## What the exercise asks
Lines containing the word "start" are to be copied from the data below.

+ + +

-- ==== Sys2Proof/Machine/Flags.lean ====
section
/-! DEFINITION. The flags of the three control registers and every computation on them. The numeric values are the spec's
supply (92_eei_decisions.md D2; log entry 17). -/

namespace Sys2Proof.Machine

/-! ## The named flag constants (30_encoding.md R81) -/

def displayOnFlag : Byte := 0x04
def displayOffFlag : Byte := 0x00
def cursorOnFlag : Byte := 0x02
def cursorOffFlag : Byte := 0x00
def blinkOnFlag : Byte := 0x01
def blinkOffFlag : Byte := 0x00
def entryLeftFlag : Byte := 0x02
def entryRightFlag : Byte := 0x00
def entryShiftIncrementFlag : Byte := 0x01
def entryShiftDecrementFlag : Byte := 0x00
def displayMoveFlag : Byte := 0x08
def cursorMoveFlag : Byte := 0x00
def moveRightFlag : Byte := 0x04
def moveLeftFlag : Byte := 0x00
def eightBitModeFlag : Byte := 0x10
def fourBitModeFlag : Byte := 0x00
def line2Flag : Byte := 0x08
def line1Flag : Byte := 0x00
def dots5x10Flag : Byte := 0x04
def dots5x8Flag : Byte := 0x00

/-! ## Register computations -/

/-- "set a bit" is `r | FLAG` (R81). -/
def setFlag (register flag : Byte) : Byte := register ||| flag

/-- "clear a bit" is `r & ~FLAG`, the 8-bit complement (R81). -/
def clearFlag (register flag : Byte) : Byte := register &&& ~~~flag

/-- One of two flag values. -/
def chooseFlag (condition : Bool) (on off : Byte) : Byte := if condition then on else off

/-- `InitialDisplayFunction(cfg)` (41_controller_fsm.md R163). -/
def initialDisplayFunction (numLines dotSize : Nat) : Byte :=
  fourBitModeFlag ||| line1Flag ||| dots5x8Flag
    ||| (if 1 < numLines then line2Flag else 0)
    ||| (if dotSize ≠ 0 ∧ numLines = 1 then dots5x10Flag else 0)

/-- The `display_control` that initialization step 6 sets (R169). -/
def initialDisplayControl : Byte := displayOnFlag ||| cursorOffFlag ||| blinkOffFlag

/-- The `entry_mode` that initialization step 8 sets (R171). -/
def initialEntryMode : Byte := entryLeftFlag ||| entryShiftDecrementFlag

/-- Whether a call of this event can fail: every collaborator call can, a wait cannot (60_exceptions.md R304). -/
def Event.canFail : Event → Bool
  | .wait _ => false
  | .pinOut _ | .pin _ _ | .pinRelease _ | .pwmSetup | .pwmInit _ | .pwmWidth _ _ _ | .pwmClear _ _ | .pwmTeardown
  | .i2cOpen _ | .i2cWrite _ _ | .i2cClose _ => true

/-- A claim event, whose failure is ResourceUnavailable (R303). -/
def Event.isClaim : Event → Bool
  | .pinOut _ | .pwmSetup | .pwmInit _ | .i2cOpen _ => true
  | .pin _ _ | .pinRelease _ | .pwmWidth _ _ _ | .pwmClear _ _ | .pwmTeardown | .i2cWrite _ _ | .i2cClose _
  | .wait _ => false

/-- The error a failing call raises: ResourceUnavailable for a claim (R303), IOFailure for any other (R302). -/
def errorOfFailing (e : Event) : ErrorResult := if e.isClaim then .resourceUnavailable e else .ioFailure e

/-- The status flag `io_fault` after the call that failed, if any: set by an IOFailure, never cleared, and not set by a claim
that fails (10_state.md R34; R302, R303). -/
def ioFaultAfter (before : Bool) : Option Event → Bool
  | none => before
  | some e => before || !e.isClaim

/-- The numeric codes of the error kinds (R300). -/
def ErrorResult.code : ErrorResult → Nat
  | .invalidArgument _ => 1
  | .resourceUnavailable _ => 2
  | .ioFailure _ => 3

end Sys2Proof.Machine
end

+ + +

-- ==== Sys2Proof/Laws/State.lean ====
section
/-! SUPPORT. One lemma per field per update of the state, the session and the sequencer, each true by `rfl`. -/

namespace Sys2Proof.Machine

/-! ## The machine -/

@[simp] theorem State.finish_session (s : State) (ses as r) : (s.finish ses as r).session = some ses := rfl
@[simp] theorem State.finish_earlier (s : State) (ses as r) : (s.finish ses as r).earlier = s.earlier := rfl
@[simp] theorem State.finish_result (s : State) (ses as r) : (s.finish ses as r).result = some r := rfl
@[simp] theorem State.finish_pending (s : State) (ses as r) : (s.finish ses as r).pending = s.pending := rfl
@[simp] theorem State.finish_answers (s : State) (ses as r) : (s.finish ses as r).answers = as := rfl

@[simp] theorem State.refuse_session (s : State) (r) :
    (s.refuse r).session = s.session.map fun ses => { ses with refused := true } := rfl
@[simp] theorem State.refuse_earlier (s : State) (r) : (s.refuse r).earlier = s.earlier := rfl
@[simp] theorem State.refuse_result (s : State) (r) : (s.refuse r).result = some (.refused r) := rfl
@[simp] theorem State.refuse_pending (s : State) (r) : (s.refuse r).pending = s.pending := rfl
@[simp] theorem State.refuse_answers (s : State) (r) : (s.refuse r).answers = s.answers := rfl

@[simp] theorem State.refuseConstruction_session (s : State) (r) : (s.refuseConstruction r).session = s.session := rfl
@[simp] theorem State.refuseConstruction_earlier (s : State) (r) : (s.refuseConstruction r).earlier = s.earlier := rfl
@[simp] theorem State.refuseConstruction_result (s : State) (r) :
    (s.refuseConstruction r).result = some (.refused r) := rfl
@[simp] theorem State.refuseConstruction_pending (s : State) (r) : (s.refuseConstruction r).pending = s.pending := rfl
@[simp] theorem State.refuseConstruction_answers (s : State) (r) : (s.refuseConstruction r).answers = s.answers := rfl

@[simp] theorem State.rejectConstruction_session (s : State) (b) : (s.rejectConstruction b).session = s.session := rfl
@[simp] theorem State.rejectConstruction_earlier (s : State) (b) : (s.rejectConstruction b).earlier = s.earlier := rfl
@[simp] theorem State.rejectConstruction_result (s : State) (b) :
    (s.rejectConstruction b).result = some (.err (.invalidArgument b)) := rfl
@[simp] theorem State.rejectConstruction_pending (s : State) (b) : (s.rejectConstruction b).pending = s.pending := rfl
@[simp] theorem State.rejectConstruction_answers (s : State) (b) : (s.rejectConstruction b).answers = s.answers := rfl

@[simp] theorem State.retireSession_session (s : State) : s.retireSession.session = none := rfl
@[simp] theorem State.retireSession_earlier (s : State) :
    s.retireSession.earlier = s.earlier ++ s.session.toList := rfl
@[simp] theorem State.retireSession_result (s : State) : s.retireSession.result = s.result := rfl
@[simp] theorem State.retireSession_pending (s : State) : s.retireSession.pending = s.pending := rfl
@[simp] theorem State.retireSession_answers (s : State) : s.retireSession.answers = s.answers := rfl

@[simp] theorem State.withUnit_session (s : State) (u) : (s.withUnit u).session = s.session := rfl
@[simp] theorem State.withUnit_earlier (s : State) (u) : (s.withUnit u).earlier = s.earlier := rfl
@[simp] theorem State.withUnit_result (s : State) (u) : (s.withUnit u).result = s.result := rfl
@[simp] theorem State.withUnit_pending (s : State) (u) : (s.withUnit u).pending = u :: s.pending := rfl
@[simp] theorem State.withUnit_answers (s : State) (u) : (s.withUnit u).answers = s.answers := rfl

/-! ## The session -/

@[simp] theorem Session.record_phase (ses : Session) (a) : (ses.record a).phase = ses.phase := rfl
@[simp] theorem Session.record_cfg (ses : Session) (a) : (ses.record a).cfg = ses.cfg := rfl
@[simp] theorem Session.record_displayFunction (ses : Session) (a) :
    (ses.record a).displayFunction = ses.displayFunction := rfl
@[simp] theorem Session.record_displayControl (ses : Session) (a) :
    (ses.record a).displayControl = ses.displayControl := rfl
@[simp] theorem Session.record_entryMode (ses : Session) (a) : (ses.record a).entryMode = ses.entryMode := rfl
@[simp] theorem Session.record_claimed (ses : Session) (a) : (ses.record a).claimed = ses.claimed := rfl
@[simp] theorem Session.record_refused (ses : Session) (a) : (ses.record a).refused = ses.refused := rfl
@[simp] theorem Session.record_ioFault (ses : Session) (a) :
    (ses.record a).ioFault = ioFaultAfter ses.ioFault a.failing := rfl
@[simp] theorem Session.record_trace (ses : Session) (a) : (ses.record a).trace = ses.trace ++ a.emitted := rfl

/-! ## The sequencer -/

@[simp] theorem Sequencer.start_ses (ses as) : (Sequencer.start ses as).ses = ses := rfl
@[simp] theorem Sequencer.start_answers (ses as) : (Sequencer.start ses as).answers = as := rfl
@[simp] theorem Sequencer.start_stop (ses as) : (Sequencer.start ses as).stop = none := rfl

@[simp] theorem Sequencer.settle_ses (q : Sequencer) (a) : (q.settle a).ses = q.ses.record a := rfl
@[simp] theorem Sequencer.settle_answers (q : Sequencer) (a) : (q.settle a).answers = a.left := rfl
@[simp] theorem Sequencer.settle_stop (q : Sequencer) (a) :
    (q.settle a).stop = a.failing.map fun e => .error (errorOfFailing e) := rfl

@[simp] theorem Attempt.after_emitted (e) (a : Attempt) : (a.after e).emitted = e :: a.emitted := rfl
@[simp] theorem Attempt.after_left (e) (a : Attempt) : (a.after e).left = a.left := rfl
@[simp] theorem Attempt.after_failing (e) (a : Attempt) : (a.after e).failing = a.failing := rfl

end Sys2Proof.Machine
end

+ + +

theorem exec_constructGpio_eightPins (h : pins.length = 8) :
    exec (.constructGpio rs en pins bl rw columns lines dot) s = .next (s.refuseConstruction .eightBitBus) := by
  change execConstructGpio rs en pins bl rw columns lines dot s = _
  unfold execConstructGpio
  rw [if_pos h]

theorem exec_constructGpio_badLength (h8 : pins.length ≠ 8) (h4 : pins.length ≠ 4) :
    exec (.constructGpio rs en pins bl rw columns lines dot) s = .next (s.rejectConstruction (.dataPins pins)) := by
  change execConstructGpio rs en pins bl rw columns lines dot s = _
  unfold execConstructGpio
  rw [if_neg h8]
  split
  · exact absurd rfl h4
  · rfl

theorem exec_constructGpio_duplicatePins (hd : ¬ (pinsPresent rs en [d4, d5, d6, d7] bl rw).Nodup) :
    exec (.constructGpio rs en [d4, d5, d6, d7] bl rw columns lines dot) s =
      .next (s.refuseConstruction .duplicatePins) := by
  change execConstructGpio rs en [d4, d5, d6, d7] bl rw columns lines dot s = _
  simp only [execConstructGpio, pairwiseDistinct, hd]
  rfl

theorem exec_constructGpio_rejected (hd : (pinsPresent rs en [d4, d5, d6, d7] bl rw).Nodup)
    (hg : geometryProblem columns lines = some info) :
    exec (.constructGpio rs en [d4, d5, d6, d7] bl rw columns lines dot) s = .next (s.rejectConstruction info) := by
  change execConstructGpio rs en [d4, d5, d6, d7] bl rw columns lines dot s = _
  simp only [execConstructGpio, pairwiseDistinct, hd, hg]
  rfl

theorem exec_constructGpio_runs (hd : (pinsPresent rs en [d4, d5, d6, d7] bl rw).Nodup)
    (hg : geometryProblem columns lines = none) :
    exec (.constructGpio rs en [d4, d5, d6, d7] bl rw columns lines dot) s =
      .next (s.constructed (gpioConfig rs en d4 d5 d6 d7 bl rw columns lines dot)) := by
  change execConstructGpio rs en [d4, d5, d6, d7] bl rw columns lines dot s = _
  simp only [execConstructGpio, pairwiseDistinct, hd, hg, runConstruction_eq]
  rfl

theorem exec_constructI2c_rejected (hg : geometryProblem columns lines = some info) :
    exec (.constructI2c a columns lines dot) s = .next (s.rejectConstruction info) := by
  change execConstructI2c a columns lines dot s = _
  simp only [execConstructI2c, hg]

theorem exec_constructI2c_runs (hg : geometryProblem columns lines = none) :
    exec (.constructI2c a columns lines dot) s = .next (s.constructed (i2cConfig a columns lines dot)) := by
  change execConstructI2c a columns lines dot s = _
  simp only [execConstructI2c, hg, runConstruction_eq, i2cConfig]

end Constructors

+ + +

## Completed task
@[simp] theorem Sequencer.start_ses (ses as) : (Sequencer.start ses as).ses = ses := rfl
@[simp] theorem Sequencer.start_answers (ses as) : (Sequencer.start ses as).answers = as := rfl
@[simp] theorem Sequencer.start_stop (ses as) : (Sequencer.start ses as).stop = none := rfl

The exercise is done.